CFPB looks to existing law to regulate workplace surveillance tech
After a high volume of complaints, the Consumer Financial Protection Bureau offered a response as to how the government can limit the use of sensitive employee information in hiring practices.
The Consumer Financial Protection Bureau says existing federal law can help manage how the data broker industry utilizes data sourced from workplace surveillance technologies.
The agency made its comments in response to a White House request for information on the impact of automated monitoring tools that are increasingly being used by U.S. employers. The CFPB's response to the White House outlines how the government can extend consumer protections to safeguard sensitive data, particularly within hiring and termination practices.
“As markets and technology evolve, agencies that administer and enforce consumer protection statutes must ensure that the law is applied effectively to those changes,” CFPB’s General Counsel and Senior Advisor Seth Frotman and Chief Technologist and Senior Adviser Erie Meyer wrote in response to the White House inquiry. “It is therefore imperative that the federal government and states take steps under applicable law to address concerns raised by significant changes in the labor market brought on by automated worker surveillance and management.”
The CFPB was already in the midst of its own probe into the data broker economy out of concern that the market is largely unregulated, and covers personal data that is vulnerable to exploitation.
The agency is looking to apply the Fair Credit Reporting Act, the federal law that safeguards consumer credit information and regulates reporting practices, to data brokers. Frotman and Meyer stated that expanding these provisions to protect more employment purposes can help limit the scenarios where personal data can be used as part of an employment evaluation process.
Specifically, the CFPB highlighted the FCRA’s protections for future employment opportunities, and restricts using select personal financial information in a hiring or promotion decision. CFPB noted that these protections can help prevent workplace surveillance tech from augmenting employers’ hiring and retention decisions.
“Automated workplace surveillance technology greatly increases the amount of information being fed into these decision-making systems, the frequency with which they may be used on a given worker and the number of workers subject to them,” the agency’s press release on the response reads. “As companies offer employers new technologies to gather, share and sell information in a variety of different ways, federal consumer financial laws may offer important protections to workers.”

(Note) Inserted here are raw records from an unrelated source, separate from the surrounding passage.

-- ==== Sys2Proof/Machine/Logic.lean ====
section
/-! DEFINITION. Logic and shifts: AND OR XOR NOT SHL SHR (spec 42_alu_logic.md R150 to R156). AND, OR, XOR and NOT do not
write F.C (R150); SHR does not write F.N (R156). -/

namespace Sys2Proof.Machine

/-- A logic operation `f` on the register `dst` and the operand `src` (R150 to R153). -/
def logicOp (f : Byte → Byte → Byte) (dst : Reg) (src : Src8) (s : State) : State :=
  let res := f (readReg dst s) (src8 src s)
  (writeReg dst res s).setFlags (s.flags.withZN res)

/-- NOT (R154). -/
def notOp (r : Reg) (s : State) : State :=
  let res := ~~~(readReg r s)
  (writeReg r res s).setFlags (s.flags.withZN res)

/-- SHL by one (R155): F.C takes the bit shifted out. -/
def shlOp (r : Reg) (s : State) : State :=
  let a := readReg r s
  let res := a <<< 1
  (writeReg r res s).setFlags (s.flags.withCZN (a.getLsbD 7) res)

/-- SHR by one, logical (R156): F.C takes the bit shifted out, F.N is not written. -/
def shrOp (r : Reg) (s : State) : State :=
  let a := readReg r s
  let res := a >>> 1
  (writeReg r res s).setFlags (s.flags.withCZ (a.getLsbD 0) res)

/-! ### The meanings, one per form -/

/-- AND, REG (R151). -/
def execAndReg (r1 r2 : Reg) (s : State) : Result := .next (logicOp (· &&& ·) r1 (.reg r2) s)

/-- AND, REG_IMM8 (R151). -/
def execAndRegImm8 (r1 : Reg) (v1 : Byte) (s : State) : Result := .next (logicOp (· &&& ·) r1 (.imm v1) s)

/-- AND, REG_RAM (R151). -/
def execAndRegRam (r1 : Reg) (vx : Word) (s : State) : Result := .next (logicOp (· &&& ·) r1 (.mem (.ram vx)) s)

/-- AND, RAMREG_IMMREG (R151). -/
def execAndRamreg (r1 r2 r3 : Reg) (s : State) : Result := .next (logicOp (· &&& ·) r3 (.mem (.ramreg r1 r2)) s)

/-- NOT, REG (R154). -/
def execNotReg (r1 : Reg) (s : State) : Result := .next (notOp r1 s)

/-- OR, REG (R152). -/
def execOrReg (r1 r2 : Reg) (s : State) : Result := .next (logicOp (· ||| ·) r1 (.reg r2) s)

/-- OR, REG_IMM8 (R152). -/
def execOrRegImm8 (r1 : Reg) (v1 : Byte) (s : State) : Result := .next (logicOp (· ||| ·) r1 (.imm v1) s)

/-- OR, REG_RAM (R152). -/
def execOrRegRam (r1 : Reg) (vx : Word) (s : State) : Result := .next (logicOp (· ||| ·) r1 (.mem (.ram vx)) s)

/-- OR, RAMREG_IMMREG (R152). -/
def execOrRamreg (r1 r2 r3 : Reg) (s : State) : Result := .next (logicOp (· ||| ·) r3 (.mem (.ramreg r1 r2)) s)

/-- SHL, REG (R155). -/
def execShlReg (r1 : Reg) (s : State) : Result := .next (shlOp r1 s)

/-- SHR, REG (R156). -/
def execShrReg (r1 : Reg) (s : State) : Result := .next (shrOp r1 s)

/-- XOR, REG (R153). -/
def execXorReg (r1 r2 : Reg) (s : State) : Result := .next (logicOp (· ^^^ ·) r1 (.reg r2) s)

/-- XOR, REG_IMM8 (R153). -/
def execXorRegImm8 (r1 : Reg) (v1 : Byte) (s : State) : Result := .next (logicOp (· ^^^ ·) r1 (.imm v1) s)

/-- XOR, REG_RAM (R153). -/
def execXorRegRam (r1 : Reg) (vx : Word) (s : State) : Result := .next (logicOp (· ^^^ ·) r1 (.mem (.ram vx)) s)

/-- XOR, RAMREG_IMMREG (R153). -/
def execXorRamreg (r1 r2 r3 : Reg) (s : State) : Result := .next (logicOp (· ^^^ ·) r3 (.mem (.ramreg r1 r2)) s)

end Sys2Proof.Machine
end

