-- ==== Sys2Proof/Laws/Params.lean ====
section
/-! SUPPORT. The default of the configuration argument, field by field, and the figures of Config held against the lists. -/

namespace Sys2Proof

@[simp] theorem Config.params_layout : Config.params.layout = Config.layout := rfl
@[simp] theorem Config.params_modeCode : Config.params.modeCode = Sys2Proof.modeCode := rfl
@[simp] theorem Config.params_regCode : Config.params.regCode = Sys2Proof.regCode := rfl
@[simp] theorem Config.params_opcode : Config.params.opcode = opcodeOf := rfl
@[simp] theorem Config.params_ivtBase : Config.params.ivtBase = Config.ivtBase := rfl
@[simp] theorem Config.params_stackBase : Config.params.stackBase = Config.stackBase := rfl
@[simp] theorem Config.params_programStart : Config.params.programStart = Config.programStart := rfl
@[simp] theorem Config.params_irqQueueCapacity : Config.params.irqQueueCapacity = Config.irqQueueCapacity := rfl
@[simp] theorem Config.params_prologueLoadsI : Config.params.prologueLoadsI = Config.prologueLoadsI := rfl
@[simp] theorem Config.params_envInterleave : Config.params.envInterleave = Config.envInterleave := rfl
@[simp] theorem Config.params_hasFlagOps : Config.params.hasFlagOps = Config.hasFlagOps := rfl

/-- The registers are as many as the figure says (10_state.md R20), and a register field has a code for each (R21). -/
theorem registerCount_eq : Reg.all.length = Config.registerCount ∧ 2 ^ Config.regBits = Config.registerCount := by decide

/-- No register is left out or listed twice. -/
theorem Reg.mem_all (r : Reg) : r ∈ Reg.all := by cases r <;> decide

theorem Reg.nodup_all : Reg.all.Nodup := by decide

/-- The memory holds a byte for every address (20_memory.md R50), the port table one for every port number (10_state.md R36). -/
theorem sizes_eq : Config.memSize = 2 ^ 16 ∧ Config.portCount = 2 ^ 8 := by decide

/-- The fields but R3, which shares bits with V1 (30_encoding.md R71), fill the word from the top without a gap. -/
theorem layout_fills :
    Config.layout.opcode + Config.opcodeBits = 8 * Config.instrBytes ∧
      Config.layout.mode + Config.modeBits = Config.layout.opcode ∧ Config.layout.r1 + Config.regBits = Config.layout.mode ∧
      Config.layout.r2 + Config.regBits = Config.layout.r1 ∧ Config.layout.v1 + Config.immBits = Config.layout.r2 ∧
      Config.layout.v2 + Config.immBits = Config.layout.v1 ∧ Config.layout.r3 + Config.regBits = Config.layout.r2 := by decide

end Sys2Proof
end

The press release noted that CFPB has “long received” complaints from U.S. workers on information inaccuracies and hiring transparency beyond retention processes. The letter to the White House cited the example of an employee who had worked for companies like Uber and Lyft and was fired following a potentially inaccurate ineligibility report, but that person was never allowed to see the background report from the third-party service.
“As companies offer employers new technologies, including workplace surveillance tools, to gather, share and sell this information in different ways, ensuring the protections afforded by the FCRA where applicable is critical,” the letter states.